FIG. 1 is a view showing a structure of a plating apparatus for performing an electrolytic plating method of a semiconductor device according to an embodiment of the present invention.

FIG. 2 is a view showing details of the jig of FIG. 1;

FIG. 3 is a diagram showing an in-plane distribution of bump height.

FIG. 4 is a characteristic diagram showing a relationship between a bump height and a flow rate, and a relationship between a height variation and a flow rate.

FIG. 5 is a diagram showing a flow of a plating solution in a plating tank when a wafer (cathode electrode) and an anode electrode are arranged to face each other.

FIG. 6 is a view showing another example of the present invention, in which the wafer is immersed in a plating solution with the wafer facing upward.

FIG. 7 is a diagram showing a part of a manufacturing apparatus for performing a conventional electrolytic plating method.

FIG. 8 is a view showing a manufacturing apparatus for performing a conventional electrolytic plating method.
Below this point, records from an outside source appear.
-- ==== Sys2Proof/Config.lean ====
section
/-! DEFINITION. Config.lean: the parameters of this hardware (R8; 92_eei_decisions.md, OPEN parameters)
and the values the spec leaves free, each an opaque constant that no proof can evaluate. -/

namespace Sys2Proof.Config

/-- `AW`, log2 of the largest capacity, at this hardware's value (R8). The model takes the parameter as an
argument (`Machine.State aw`, `Machine.execAt`, `Machine.State.advance`); `exec`, `step` and `core` are at this value. -/
abbrev aw : Nat := 24

/-- What DEQ with Z = 1 does with the tail of a partial underrun: parameter `partialUnderrunFill` (D20, I1). -/
inductive PartialFill
  | zero
  | untouched
deriving DecidableEq, Repr

/-- This hardware fills the tail with zeros (R163, D20). Unsafe for another implementation: log entry 12. -/
abbrev partialUnderrunFill : PartialFill := .zero

/-- FREE VALUE. The word of storage slot `slot` that no command has written since the `draw`-th time the
contents of `STOR` became unspecified: reset is draw 0, every later successful configuration or hardware
reset makes the next one (R22, R34; D24, I4, I5, I6: "any value"). DESIGN CHOICE, safe: log entry 2. -/
opaque storFill (draw slot : Nat) : Word

/-- FREE VALUE. The `k`-th choice of the arbiter, and of the ports' arbitrary timing, where the list of
events of `Machine.State` does not say which comes next (R6, R56; D10, I7). DESIGN CHOICE, safe: log entry 3. -/
opaque arbiter (k : Nat) : Nat

/-- OPEN parameter `PLATFORM_BASE`: where a platform places the block. No rule reads it (R51). Safe: log entry 13. -/
opaque platformBase : Nat

end Sys2Proof.Config
end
FIG. 9 is a diagram showing a conventional in-plane distribution of bump height.

[Explanation of symbols]

12: plating bath, 13: anode electrode, 14: jig, 1
5 plating surface, 16 plating solution, 17 cathode electrode, 18
... Plating solution circulation tank.

──────────────────────────────────────────────────続 き Continued on the front page (72) Inventor Toru Watanabe 72 Horikawa-cho, Saiwai-ku, Kawasaki-shi, Kanagawa Prefecture Inside the Toshiba Horikawa-cho Plant (56) References JP-A-4-107283 (JP, A) (58) Field surveyed (Int. Cl. ⁷ , DB name) H01L 21/60 C25D 7/12 H01L 21/288

Claims (3)

(57) [Claims] In an electrolytic plating method for forming a bump electrode of a semiconductor device, only a plating surface of the semiconductor device is held in a state of being exposed in a plating bath, and an anode electrode is used as a common electrode of a plurality of substrates. Is disposed without facing the semiconductor device, and electrolytic plating is performed. 2. An electroplating method for forming a bump electrode of a semiconductor device, wherein only a plating surface of the surface of the semiconductor device is held in a state of being exposed in a plating solution tank, and a normal line of a plating surface of the semiconductor device is provided. And electroplating by orthogonally arranging the normal lines of the anode electrode and the anode electrode. 3. The electrolytic plating method for a semiconductor device according to claim 1, wherein the electrolytic plating uses a plating solution in which a metal complex ion of a metal to be deposited is formed.